Pasta e Fagioli started out life as a meatless peasant dish, and like many of the other peasant dishes I've posted in the past, there are as many variations as there are cooks that make this dish. Apparently in some dialects of Italian, fagioli is pronounced "fazuːl", which explains why it's known as Pasta Fazool here.
For my version, I wanted to strike a balance between the old world and new, so I've used the traditional borlotti beans, but I've also added meat to the peasant classic. It all starts off with a basic soffritto, which lays down the base layer of flavour for this stew (as well as most stews for that matter). Then, stock, tomatoes, meat, and beans go in until the beans are tender and the whole thing is a thick hearty consistency. It's finished with some short pasta and in this version I've used orecchiette. In keeping with old world traditions of letting nothing go to waste, the meat in this one is leftover meatloaf and I've also added some Parmesan rind to impart its nutty flavour into the stock.

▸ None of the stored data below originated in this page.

-- ==== Sys2Proof/Tests/Slice0.lean ====
section
/-! SUPPORT. Small tests: what `wellFormed` refuses, the spec's worked figures, and for each statement with hypotheses a state that
meets them. -/

namespace Sys2Proof.Tests

open Sys2Proof Sys2Proof.Machine

-- The tests are checked one after the other, so that their waiting tasks do not pile up.
set_option Elab.async false

/-! ## Ill-formed commands are refused -/

theorem test_wellFormed_line : (Instr.lineRawChange .cyc 30000).wellFormed = true ∧ (Instr.lineRawChange .cyc 30001).wellFormed = false := by
  decide

theorem test_wellFormed_amplitude :
    (Instr.hitStart 0 100).wellFormed = true ∧ (Instr.hitStart 0 101).wellFormed = false
      ∧ (Instr.hitCrossing 0 100).wellFormed = true ∧ (Instr.hitCrossing 0 101).wellFormed = false := by decide

theorem test_wellFormed_reads :
    (Instr.enableHeaderReadDone []).wellFormed = false ∧ (Instr.scanHeaderReadDone []).wellFormed = false
      ∧ (Instr.programmeReadDone []).wellFormed = false ∧ (Instr.boardReadDone []).wellFormed = false
      ∧ (Instr.mountFixedReadDone []).wellFormed = false
      ∧ (Instr.scanHeaderReadDone (List.replicate 12 0)).wellFormed = true := by decide

theorem test_wellFormed_long_reads :
    (Instr.mountDescriptionReadDone (List.replicate 5101 0)).wellFormed = false
      ∧ (Instr.mountContextReadDone (List.replicate 4096 0)).wellFormed = false := by
  simp only [Instr.wellFormed, List.length_replicate]
  decide

theorem test_wellFormed_orders :
    (Instr.mount false 0 (2 ^ 24) false).wellFormed = false ∧ (Instr.mount false 0 (2 ^ 24 - 1) false).wellFormed = true
      ∧ (Instr.clearZone false 0 256).wellFormed = false ∧ (Instr.clearZone false 0 255).wellFormed = true
      ∧ (Instr.testSensor false 0 256 0 0 0 0 false).wellFormed = false ∧ (Instr.testSensor false 0 0 256 0 0 0 false).wellFormed = false
      ∧ (Instr.testSensor false 0 0 0 256 0 0 false).wellFormed = false ∧ (Instr.testSensor false 0 0 0 0 256 0 false).wellFormed = false
      ∧ (Instr.testSensor false 0 0 0 0 0 256 false).wellFormed = false := by decide

theorem test_wellFormed_kinds :
    (Instr.badKind false 0 0).wellFormed = true ∧ (Instr.badKind false 0 1).wellFormed = false ∧ (Instr.badKind false 0 5).wellFormed = false
      ∧ (Instr.badKind false 0 6).wellFormed = true ∧ (Instr.badKind false 0 256).wellFormed = false := by decide

/-- No row of the table gives bits, so no word spells a command. -/
theorem test_decode_none : decodeTableWord 8 0x35 = none := by decide

/-! ## States for the tests and witnesses -/

/-- Path 3 of Section 3.7, here path 0: channels 4 and 5, 600 mm at 310 µm a tick. -/
def path : PathEntry :=
  { endA := 4, endB := 5, length := 600, velocity := 310, calibrated := false, margin := 40, guard := 5, window := 1976 }

/-- Zone 12 of Section 5.9, here zone 0, with its score and verdict before cycle 5230. -/
def zone : ZoneEntry :=
  { path := 0, start := 200, stop := 280, floor := 45, cavity := 9, label := 0x0C12, score := 5000, verdict := .watch, run := 3
    lastActive := some 1405, lifetime := 37, tallyEvents := 0, tallyActive := false }

/-- A channel LIVE and ARMED with base threshold 45 dB. -/
def heardChannel : Channel := { resetChannel with state := .live, base := some 45, detector := .armed }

- If you are using uncooked meat such as pancetta or Italian sausage, brown them first, transfer to a plate, then use the fat they release to make the soffritto.
- If you are use precooked meat or are making this vegetarian, add a generous splash of olive oil to a stock pot (about 2 Tbs).
- Fry the ingredients for the soffritto until soft and about halved in volume. This process deepens the flavour of the soffritto (aka mirepoix) through a Maillard reaction, which causes sugars in the veggies to react with amino acids to form new flavour compounds.
- Add the vermouth to the soffritto and cook until there is no liquid left. Add the chicken stock, chopped tomatoes, beans, Parmesan rind, basil, bay leaf and thyme. Allow this to simmer uncovered until the beans are tender (about 1 1/2 hours). If the soup start getting too thick, add a bit of water and continue cooking with a lid.
- When the beans are tender, taste for salt and add more if needed. Add the pasta and cook until tender, you may need to add a bit more water if the pasta absorbs too much. Serve with bread and a generous dusting of freshly grated Parmigiano-Reggiano.